- _Work order_
Could you write out the lines below exactly, beginning with the first and finishing with the one that contains "frame record. -/"?

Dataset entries
/-- TIME_MAP_UPDATE: the frame's time, by the map when the frame has a sensor time (R120, R121). -/
def assignTime (s : State) (n : Nat) (fr : OpenFrame) : State × OpenFrame :=
  if fr.judged.isSome then (s, fr)
  else
    let f := fallback s n fr.start
    let (s1, j) := match fr.sensor with
      | some v => judge s n v f
      | none => unjudged s f
    (s1, { fr with judged := some j })

/-! ### Frame records (R119) and stereo pairs (R125) -/

/-- The frame record. -/
def frameRecordBytes (n pair : Nat) (fr : OpenFrame) (end_ : DWord) (lines extra : Nat) : List Byte :=
  let jd := fr.judged.getD ⟨0, 0, 0, none, none⟩
  let flags := jd.flags + 8 * fr.size.toNat + 16 * fr.err.toNat + 32 * fr.trunc.toNat + 256 * fr.returned.toNat + extra
  let body := leBytes 8 fr.start.toNat ++ leBytes 8 end_.toNat ++ leBytesI 8 jd.time ++ leBytes 8 (fr.sensor.getD 0) ++
    leBytes 4 fr.count ++ leBytes 1 n ++ leBytes 1 0 ++ leBytes 2 flags ++ leBytes 4 lines ++ leBytesI 4 jd.resid ++
    leBytes 4 pair ++ leBytes 8 0
  body ++ leBytes 4 (crc32c body)

/-- The pair a slot belongs to and whether it is the right camera. -/
def pairOf (s : State) (n : Nat) : Option (Nat × Bool) :=
  (((List.range 4).filter fun p => rb s (R.ingPairCfg p) 31).map fun p =>
    if pairLeft s p = n then some (p, false) else if pairRight s p = n then some (p, true) else none).findSome? id

/-- A frame record rewritten with a pair decision bit: 6 PAIRED, 7 MONO. -/
def stampPair (s : State) (f : PairFrame) (b : Nat) : State :=
  let a := fsBuf s f.slot f.buf
  let r := ldBytes s a 60
  let fl := Nat.lor (rec8 r 38 2) (2 ^ b)
  let body := slice r 0 38 ++ leBytes 2 fl ++ slice r 40 20
  stBytes s a (body ++ leBytes 4 (crc32c body))

/-- R183: a pairing decision replaces the latch of pair `p`; a latch no job has taken is counted. -/
def latchPair (s : State) (p : Nat) (w : Word) : State :=
  let s1 := if rb s (R.sdePairLatch p) 31 && !tabGet false s.vis.pairTaken p then bump s (R.sdePairOvr p) else s
  wr { s1 with vis := { s1.vis with pairTaken := tabSet false s1.vis.pairTaken p false } } (R.sdePairLatch p) w

/-- The undecided frames of pair `p` replaced. -/
def setWaiting (s : State) (p : Nat) (l : List PairFrame) : State :=
  { s with ing := { s.ing with waiting := tabSet [] s.ing.waiting p l } }

/-- A frame of pair `p` is decided: its time is remembered. -/
def markDecided (s : State) (p : Nat) (f : PairFrame) : State :=
  let k := 2 * p + f.right.toNat
  { s with ing := { s.ing with decided := tabSet [] s.ing.decided k (f.time :: tabGet [] s.ing.decided k) } }

/-- A MONO decision: record, count, latch, pair semaphore. The other buffer's field of the latch is free. -/
def decideMono (s : State) (p : Nat) (f : PairFrame) : State :=
  let (v, s0) := drawNat s
  let w := if f.right then 0x80000000 + f.buf % 16 * 0x10000 + v % 16 else 0x80000000 + v % 16 * 0x10000 + f.buf % 16
  let s1 := latchPair (bump (markDecided (stampPair s0 f 7) p f) (R.ingPairSkip p)) p (BitVec.ofNat 32 w)
  signalAfter s1 [(fsBuf s f.slot f.buf, fsBytes s f.slot)] 1 (rf s (R.ingPairSem p) 15 0) 1

/-- A PAIRED decision of frames `f` and `g` of pair `p`. -/
def decidePaired (s : State) (p : Nat) (f g : PairFrame) : State :=
  let l := if f.right then g else f
  let r := if f.right then f else g
  let s1 := markDecided (markDecided (stampPair (stampPair s f 6) g 6) p f) p g
  let s2 := latchPair s1 p (BitVec.ofNat 32 (0xC0000000 + r.buf % 16 * 0x10000 + l.buf % 16))
  signalAfter s2 [(fsBuf s f.slot f.buf, fsBytes s f.slot), (fsBuf s g.slot g.buf, fsBytes s g.slot)] 1 (rf s (R.ingPairSem p) 15 0) 1

/-- PAIR_DECISION: a frame of pair `p` has ended (R125). -/
def pairFrame (s : State) (p : Nat) (f : PairFrame) : State :=
  let near := fun (t : Int) => decide (2 * (t - f.time).natAbs ≤ fsPeriod s f.slot)
  let w := tabGet [] s.ing.waiting p
  match w.find? (fun g => g.right != f.right && near g.time) with
  | some g => decidePaired (setWaiting s p (w.filter fun x => x ≠ g)) p f g
  | none =>
    if (tabGet [] s.ing.decided (2 * p + (!f.right).toNat)).any near then decideMono s p f
    else setWaiting s p (w ++ [f])
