-- ==== Sys2Proof/Machine/Registers.lean ====
section
/-! DEFINITION. Access to BAR0: the access codes of R3, undefined offsets, byte enables, what each block lets its writer
write, and the registers that are a view of other state (R3 to R6, R12 to R18, R89, R105 and the block maps). -/

namespace Sys2Proof.Machine

/-- The always-on registers that the AON mirror reflects (R15, R497, R520): the temperatures, the wake cause, the last state
change (from and to, coded as in R519's arguments), and what SAFE shows of the black box. -/
def aonWords (s : State) : List Word :=
  [rd s R.pwrTj, rd s R.pwrTjMax, rd s R.pwrWakeCause, BitVec.ofNat 32 s.aon.lastChange, rd s R.safeBbxSeq, rd s R.safeBbxPinned,
    rd s R.safeBootCnt, rd s R.safeBbxDrop]

/-- The state that a meaning leaves. -/
def outState (o : Out) (s : State) : State :=
  match o with
  | .next t => t
  | .fault _ | .refused _ => s

/-- An index below `m`. -/
def finOf (m : Nat) (h : 0 < m) (n : Nat) : Fin m := ⟨n % m, Nat.mod_lt n h⟩

/-! ### Access codes (R3 to R6) -/

/-- GLB_STATUS.SECURE. -/
def locked (s : State) : Bool := rb s R.glbStatus 4

/-- A write under the access codes: RW bits take the value, RWL bits too until the lock is set, a 1 clears a W1C bit, every
other bit keeps its value. A write that reaches a locked RWL field sets GLB_ERR.LOCKED. -/
def plainWrite (s : State) (r : RegRow) (a : Nat) (v : Word) : State :=
  let m := if locked s then r.rw else r.rw ||| r.rwl
  let old := rd s a
  let s1 := wr s a (((old &&& ~~~m) ||| (v &&& m)) &&& ~~~(v &&& r.w1c))
  if locked s && r.rwl != 0 then glbErr s1 2 a else s1

/-- Whether a row is one of those with the given first offsets. -/
def rowIn (r : RegRow) (l : List Nat) : Bool := l.contains r.base

/-- Index of a register of an array row. -/
def rowIdx (r : RegRow) (a : Nat) : Nat := (a - r.base) % r.outer.2 / r.inner.2

/-! ### Writes block by block -/

/-- DT_STEP_CTRL (R53, R54): another key than 0xA5 and 0x5A makes an armed step lapse and does nothing more. -/
def stepCtrlWrite (v : Word) (s : State) : Out :=
  let mode : StepMode := match fld v 1 0 with
    | 0 => .relative
    | 1 => .absolute
    | _ => .source
  if fld v 1 0 = 3 then execStepCancel (BitVec.ofNat 8 (fld v 31 24)) s
  else if fld v 31 24 = 0xA5 then execStepArm mode s
  else if fld v 31 24 = 0x5A then execStepCommit mode s
  else fabric s stepLapse

/-- A write to the DT block. -/
def writeDt (s : State) (r : RegRow) (a : Nat) (v : Word) : State :=
  if a = R.dtCtrl then outState (execDtCtrlWrite v s) s
  else if a = R.dtPtpCfg then outState (execDtPtpCfgWrite v s) s
  else if a = R.dtStepCtrl then outState (stepCtrlWrite v s) s
  else if a = R.dtStepLo then outState (execDtStepValueWrite false v s) s
  else if a = R.dtStepHi then outState (execDtStepValueWrite true v s) s
  else plainWrite s r a v

/-- A write to a word of gate entry `n` (R56, R58). -/
def writeGate (who : Agent) (s : State) (n : Fin 512) (k : Nat) (v : Word) : State :=
  if k = 0 then outState (if bit v 0 then execGateArm who n v s else execGateDisarm who n v false s) s
  else if k ≤ 5 then outState (execGateEntryWrite who n (finOf 5 (by decide) (k - 1)) v s) s
  else if gateForbidden who n.val then sgErr s 3 n.val
  else s
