/-- R241 to R250: a tile job starts when its tiles are free; a pass whose sums agree at its end is counted; a job with no pass to come
leaves the tiles; a failed tile's logical tile moves to the free tile, and the takeover ends when its ranges are moved. -/
def ruleTilesComplete : Prop :=
  ∀ s : State, s.up = true →
    (∀ (j : Job) rest p, startedAt s 0x10 = j :: rest → tileMayStart s j.ctx j.block = true → progOf s j.ctx (rec8 j.block 2 2) = some p →
      tileBlockOk s j.block p = true → Runs .tileRun s fun u => startedAt u 0x10 = rest ∧
        ∃ t, u.tiles.running = s.tiles.running ++ [t] ∧ t.job = j) ∧
    (∀ (n : Fin 68) id t p left, tileJob s id = some t → nextPass (tilesOn s n.val) [] t.left = some (p, left) → t.status = none →
      abortAsked s t.job.owner = false → fenced s (localBase p.tile) = false → ttState s n.val ≠ 7 → tileHalted s n.val = false →
      t.retry.contains p.tile = false → let part := tabGet ⟨0, []⟩ t.part p.tile
      pointK p part.points = p.k → failing p.mode (passSums s t p p.k part.errs) = ([], []) →
      Runs (.tilePassCheck id n [] false) s fun u => rd u (R.ttPasses n.val) = rd s (R.ttPasses n.val) + 1 ∧
        ∃ q, tileJob u id = some q ∧ q.left = left) ∧
    (∀ id t, tileJob s id = some t → t.status = none → t.left = [] → abortAsked s t.job.owner = false →
      Runs (.tileJobEnd id) s fun u => tileJob u id = none) ∧
    (∀ n : Fin 68, s.safe.takeover = none → rb s (R.ttChkLast n.val) 30 = true → ttLogical s n.val < 64 →
      rotMoving s (n.val / 17) = false → ∀ f, freeTile s (ttLogical s n.val / 16) = some f → f < 68 → Runs (.tileTakeover n) s fun u =>
        ∃ t, u.safe.takeover = some t ∧ t.failed = n.val ∧ t.logical = ttLogical s n.val ∧ t.new = f) ∧
    (∀ n : Fin 68, ∀ t, s.safe.takeover = some t → t.failed = n.val → t.how = 0 → t.new < 68 → t.new ≠ n.val → t.logical < 64 →
      (∀ r ∈ t.ranges, tabGet none s.memx.moves r = none) →
      Runs (.tileTakeoverComplete n) s fun u => u.safe.takeover = none ∧ ttLogical u t.new = t.logical)

/-- R262 to R281: a fenced range is released to its new place, a grant starts back, copy jobs take an idle engine, do their entry and
leave, and the memory controller retrains and patrols. -/
def ruleMemoryCompletes : Prop :=
  ∀ s : State, s.up = true →
    (∀ (t : Fin 68) m, tabGet none s.memx.moves t.val = some m → targetBusy s t.val m = false → bit m.target 30 = false →
      m.evac = none → m.restore = none → Runs (.fenceRelease t) s fun u => rd u (R.memRedir t.val) = m.target ∧
        tabGet none u.memx.moves t.val = none) ∧
    (∀ (j : Fin 16) t, t < 68 → tabGet none s.memx.restore j.val = some t → rb s (R.memNbr j.val) 31 = true →
      rb s (R.memNbr j.val) 30 = true → rf s (R.memNbr j.val) 22 16 < 68 →
      Runs (.restore j.val) s fun u => tabGet none u.memx.restore j.val = none) ∧
    (∀ (g : Fin 2) (j : Job) rest e, startedAt s (if g.val = 0 then 0x11 else 0x1F) = j :: rest → idleEngine s g.val = some e →
      j.latch = [] → Runs (.copyJobStart g) s fun u => startedAt u (if g.val = 0 then 0x11 else 0x1F) = rest ∧
        ceJob u e = some ⟨j, [j.block], 0, 0, none⟩) ∧
    (∀ (e : Fin 16) c x, entryRuns s e.val c x →
      (rec8 x 0 1 = 1 → (∀ r ∈ entryRows x, poisoned s r.1 (rec8 x 4 4) = false) →
        Runs (.copy e) s fun u => ceJob u e.val = some (nextEntry c (entryLines x).length)) ∧
      (rec8 x 0 1 = 2 → Runs (.fill e) s fun u => ceJob u e.val = some (nextEntry c (entryLines x).length))) ∧
    (∀ (e : Fin 16) c l, ceJob s e.val = some c → c.status = none → abortAsked s c.job.owner = false → c.job.latch = [] →
      let x := c.entries.headD []
      rec8 x 0 1 = 3 → rec8 x 1 1 < 2 → zeros x 40 24 = true → planOf s c.job.ctx (rec8 x 2 2) = some l →
      Runs (.plan e) s fun u => ceJob u e.val = some { c with entries := l, idx := 0 }) ∧
    (∀ (e : Fin 16) c st d y, ceJob s e.val = some c → c.status = some st → c.job.owner = .descriptor d → y ∈ s.hif.descs → y.id = d →
      unacked s c.job.owner = false → Runs (.copyJobEnd e) s fun u => ceJob u e.val = none ∧
        rd u R.memCopies = rd s R.memCopies + 1) ∧
    (∀ (ch : Fin 16) ok, rb s R.gdrStatus 0 = true → ch.val = s.memx.retrain % 16 →
      Runs (.gdrRetrain ch ok) s fun u => u.memx.retrain = (ch.val + 1) % 16) ∧
    (rb s R.gdrStatus 0 = true → rb s R.gdrScrub 31 = true → s.memx.scrub < fittedLines s → s.edc = [] →
      Runs .gdrScrubRead s fun u => u.memx.scrub = (s.memx.scrub + 1) % fittedLines s)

- _Answer area_
/-- TIME_MAP_UPDATE: the frame's time, by the map when the frame has a sensor time (R120, R121). -/
def assignTime (s : State) (n : Nat) (fr : OpenFrame) : State × OpenFrame :=
  if fr.judged.isSome then (s, fr)
  else
    let f := fallback s n fr.start
    let (s1, j) := match fr.sensor with
      | some v => judge s n v f
      | none => unjudged s f
    (s1, { fr with judged := some j })

/-! ### Frame records (R119) and stereo pairs (R125) -/

/-- The frame record. -/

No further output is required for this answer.